我的心中升起刻骨的恨意,我从来没有像现在这样恨过一个人。这就是他把我们留下的方法吗?!
被欺骗,被愚弄,就像被人把心从身体生生剥离,那种痛楚,让我把所有的恨意都倾注在指尖。我能感觉到我的指甲刺进了他的皮肉。
我咬着下唇,身体在轻轻的颤动。
“宁松涛一定能够感觉到我的恨意,他的表情很哀伤,”小麦,先去治病吧,你生病了,佳曦需要人照顾。你和佳曦是我生命的全部,我没办法看着你们走,你不能离开我!你现也许不懂,但终有一天,你会长大,会会理解我的。“
宁松涛像是不知道疼痛般,将我的头压在他的胸口,喃喃着。
我失去了全部的力量,唯有恨意支撑着我,睁着眼睛,死死瞪着他,我低声哽咽着,”宁松涛,你怎么可以这么冷血?你怎么可以……这么残忍的对我?你把佳曦还给我!我不走了,求你!把佳曦还给我!”

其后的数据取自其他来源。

/-- What SUCCESS does (R94, R101, R129, R130, R133). -/
def State.gotSuccess (s : State) (n : Nat) (o : OutCmd) : State :=
  match o.why with
  | .cert _ =>
    if (s.slot n).waits (fun p => match p with | .cert _ => true | _ => false) then s
    else
      let nonce := s.freeVal % 2 ^ 256
      (s.took.modSlot n (fun x => { x with nonce := nonce })).send n 0x03 { tag := 0, count := 1 } .challenge [(0, challengeFrame nonce)]
  | .sync => s.afterSync n
  | .shutdown => if (s.slot n).offAfterShutdown then s.powerOffDone n else s
  | .seqDownload => if (s.slot n).updating then s.sendImage n (o.m.arg + 64 * o.m.count) else s
  | .bufferRelease => s.modSlot n (fun x => ({ x with heldTags := x.heldTags.filter (fun t => t ≠ o.m.arg) } : Slot).feedAll)
  | .unit uid => s.unitVerified uid
  | .bufferRead uid => s.modUnit uid (fun u => { u with fetch := none })
  | .erase d b m => s.modBlock ⟨n, d, b⟩ (fun e => { e with
      ready := true, shavOf := 0, dense := e.dense + (if m = 0 then 1 else 0), slc := e.slc + (if m = 1 then 1 else 0) })
  | .retire d b trig =>
    let pl : Place := ⟨n, d, b⟩
    ((s.modBlock pl (fun e => { e with st := .retired })).log 0x0408 [n, posOf pl, trig]).noteRetired n d
  | _ => s

/-- SUCCESS (R129, R94). The data of IDENTIFY and of CHALLENGE ends these commands. -/
def execSuccess (n tag : Nat) (s : State) : Out :=
  if ((s.slot n).cmdAt tag).any (fun o => o.why = .identify || o.why = .challenge) then .next s
  else onStatus n tag s (fun s o => s.gotSuccess n o)

/-- DATA_RECEIVED (R89): the data has left staging. -/
def execDataReceived (n tag : Nat) (s : State) : Out :=
  onSlot s n (fun s =>
    let x := s.slot n
    if x.phase ≠ 5 then s
    else match x.cmdAt tag with
      | none => s.protoReset n 2 tag
      | some o =>
        let s := s.modSlot n (fun x => { x with out := x.out.map (fun (e : Nat × OutCmd) => if e.1 = tag then (e.1, { e.2 with bufferDone := true }) else e) })
        match o.why with
        | .unit uid =>
          (match s.unit? uid with
           | some u => if u.left then s else (s.chargeUnit u false).modUnit uid (fun u => { u with left := true })
           | none => s)
        | _ => s)

/-- What PROGRAM_REPLACED does (R129, R130). -/
def State.gotProgramReplaced (s : State) (n die block page : Nat) (o : OutCmd) : State :=
  match o.why with
  | .unit uid =>
    (match s.unit? uid with
     | none => s
     | some u =>
       let s := (s.media' n 168 1).log 0x0404 [n, posOf u.at_, u.pwl, block, page]
       let s := s.modBlock u.at_ (fun e => { e with retireNext := if e.retireNext = 0 then 4 else e.retireNext })
       let s := match u.kind with
         | .band b wl mp => if u.restore = 0 then s.modBand b (fun x => { x with relocs := x.relocs ++ [(mp, wl, (⟨n, die, block⟩ : Place), page)] }) else s.modUnit uid (fun v => { v with moved := some (⟨n, die, block⟩, page) })
         | _ => s
       s.unitVerified uid)
  | _ => s

/-- PROGRAM_REPLACED (R129, R130). -/
def execProgramReplaced (n tag die block page : Nat) (s : State) : Out := onStatus n tag s (fun s o => s.gotProgramReplaced n die block page o)

/-- What PROGRAM_FAIL does (R129). -/
def State.gotProgramFail (s : State) (n tag : Nat) (held : Bool) (o : OutCmd) : State :=
  match o.why with
  | .unit uid =>
    let s := (s.media' n 176 1).log 0x0405 [n, posOf ⟨n, o.m.die, o.m.block⟩, o.m.page]
    s.unitFailed n tag uid held true
  | _ => s

/-- PROGRAM_FAIL (R129): `held` tells that the sequencer holds the data. -/
def execProgramFail (n tag : Nat) (held : Bool) (s : State) : Out := onStatus n tag s (fun s o => s.gotProgramFail n tag held o) held

/-- What NOT_ERASED does (R129). -/
def State.gotNotErased (s : State) (n tag : Nat) (o : OutCmd) : State :=
  match o.why with
  | .unit uid =>
    let s := (s.media' n 184 1).log 0x0406 [n, posOf ⟨n, o.m.die, o.m.block⟩, o.m.page, 0x12]
    s.unitFailed n tag uid false true
  | _ => s

/-- NOT_ERASED (R129). -/
def execNotErased (n tag : Nat) (s : State) : Out := onStatus n tag s (fun s o => s.gotNotErased n tag o)

/-- What RETIRED_BLOCK does (R129). -/
def State.gotRetiredBlock (s : State) (n tag : Nat) (o : OutCmd) : State :=
  let pl : Place := ⟨n, o.m.die, o.m.block⟩
  match o.why with
  | .unit uid =>
    let s := (s.media' n 184 1).log 0x0406 [n, posOf pl, o.m.page, 0x16]
    let ring := (s.blockEnt pl).st = .journal
    let s := s.unitFailed n tag uid false true
    if ring then s else s.modBlock pl (fun e => { e with st := .retired })
  | .erase _ _ m =>
    let use := (s.blockEnt pl).st
    (s.modBlock pl (fun e => { e with st := .retired, shavOf := 0 })).replaceBlock pl use m
  | _ => s

/-- RETIRED_BLOCK (R129): as NOT_ERASED, and the die-block is marked retired; refusing an ERASE, another die-block is taken. -/
def execRetiredBlock (n tag : Nat) (s : State) : Out := onStatus n tag s (fun s o => s.gotRetiredBlock n tag o)

/-- What ERASE_FAIL does (R129). -/
def State.gotEraseFail (s : State) (n : Nat) (o : OutCmd) : State :=
  match o.why with
  | .erase d b m =>
    let pl : Place := ⟨n, d, b⟩
    let use := (s.blockEnt pl).st
    let s := (((s.media' n 192 1).log 0x0407 [n, posOf pl]).modBlock pl (fun e => { e with st := .retired, shavOf := 0 })).log 0x0408 [n, posOf pl, 1]
    (s.replaceBlock pl use m).noteRetired n d
  | _ => s

/-- ERASE_FAIL (R129). -/
def execEraseFail (n tag : Nat) (s : State) : Out := onStatus n tag s (fun s o => s.gotEraseFail n o)

/-- What DIE_FAIL does (R134). -/
def State.gotDieFail (s : State) (n tag : Nat) (o : OutCmd) : State :=
  let s := s.dieFailed n o.m.die 0
  match o.why with
  | .unit uid =>
    (match s.unit? uid with
     | some u => if u.at_.slot = n ∧ u.at_.die = o.m.die then s.unitFailed n tag uid false true o.grant.isSome else s
     | none => s)
  | .erase d b m => s.replaceBlock ⟨n, d, b⟩ (s.blockEnt ⟨n, d, b⟩).st m
  | .cw rid => s.readFailed rid
  | .bufferRead uid => s.modUnit uid (fun u => { u with fetch := none })
  | .health => s.healthLost n
  | _ => s

/-- DIE_FAIL (R134). -/
def execDieFail (n tag : Nat) (s : State) : Out := onStatus n tag s (fun s o => s.gotDieFail n tag o)

/-- What a refusal does (R129). -/
def State.gotCmdRefused (s : State) (n tag code : Nat) (o : OutCmd) : State :=
  let pl : Place := ⟨n, o.m.die, o.m.block⟩
  match o.why with
  | .unit uid => (s.log 0x040B [n, posOf pl, o.op, code, o.m.page]).unitFailed n tag uid false false
  | .erase d b m =>
    let use := (s.blockEnt ⟨n, d, b⟩).st
    ((s.log 0x040B [n, posOf pl, o.op, code, 0]).modBlock pl (fun e => { e with st := .aside })).replaceBlock pl use m
  | .cw rid => s.readFailed rid
  | .bufferRead uid => s.modUnit uid (fun u => { u with fetch := none })
  | .health => s.healthLost n
  | .seqDownload => s.failUpdate n code
  | .seqActivate => s.failUpdate n code
  | .shutdown => if (s.slot n).offAfterShutdown then s.powerOffDone n else s
  | p => if p.identity then s.identityFailed n p else s

/-- CMD_REFUSED (R129). -/
def execCmdRefused (n tag code : Nat) (s : State) : Out := onStatus n tag s (fun s o => s.gotCmdRefused n tag code o)

/-- FW_INVALID (R102). -/
def execFwInvalid (n tag : Nat) (s : State) : Out := onStatus n tag s (fun s _ => s.failUpdate n 0x30)
/-- FW_NOT_LOADED (R102). -/
def execFwNotLoaded (n tag : Nat) (s : State) : Out := onStatus n tag s (fun s _ => s.failUpdate n 0x31)

/-- What SHUT_DOWN does (R103). -/
def State.gotShutDown (s : State) (n : Nat) (o : OutCmd) : State :=
  match o.why with
  | .unit uid => s.modUnit uid (fun u => { u with sent := false })
  | .cw rid => s.readFailed rid
  | .seqDownload => s.failUpdate n 0x3F
  | .seqActivate => s.failUpdate n 0x3F
  | .health => s.healthLost n
  | .shutdown => if (s.slot n).offAfterShutdown then s.powerOffDone n else s
  | p => if p.identity then s.identityFailed n p else s

/-- SHUT_DOWN (R103): the command was not performed. -/
def execShutDown (n tag : Nat) (s : State) : Out := onStatus n tag s (fun s o => s.gotShutDown n o)

/-- Codeword `i` of a program unit in the order of the link, plane by plane, then page by page (R98): its position in the unit and its page in the die-block (R109). -/
def linkPos (o : OutCmd) (i : Nat) : Nat × Nat :=
  let b := o.m.count / 16
  let page := 4 * (i / 4 % b) + i / (4 * b)
  (4 * page + i % 4, 4 * b * o.m.page + page)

我一直强撑着身体,意识却在与肉体渐渐分离,喉咙中像火烧般的疼,我想我可能快死了。
他抱着我,就像一艘孤独的漂在海上的小船,看不见港湾,却失去了所有的依靠。孤独的,无助地在黑暗中飘荡着。
终于,小船被冰冷的巨浪打翻,我伸展着四肢,缓缓沉入彻骨寒冷的黑暗之中。
又是一个黑暗,并且无比漫长的噩梦,梦中,佳曦再哭。她哭着喊妈妈。她小小的身影,就在黑暗的浓雾中向我张着手扑过来。我向她跑过去,可是无论我怎么努力,就是没有办法向他靠近,我一次次摔倒,头破血流。可是黑暗中,到处都是冷酷的笑声,这种笑声,我没有听到过,可是心里却清楚,那是宁松涛的声音。
我猛地睁开眼睛,一骨碌从床上坐起来。
宁松涛正紧紧握着我的手,坐在床边。见我醒了,他连忙起身,又手压住我的肩,“小麦,别怕!你做梦了。”他轻声安慰我。
我有些睡懵了,放眼四周,缓了缓神。这里好像是宁松涛的卧室,床边的架子上,挂着输液瓶,透明的液体正顺着输液管一滴滴进入我的身体,我的心一片冰冷,手却十分的温暖,他的大手包裹着我的小手。
看到宁松涛一脸的担忧,我马上又被拉回了现实。“佳曦呢?”
我直勾勾的瞪着他,宁松涛缓缓的伸手,摸了摸我的额头,沉声道,”还有点儿烧,再躺一会儿吧!”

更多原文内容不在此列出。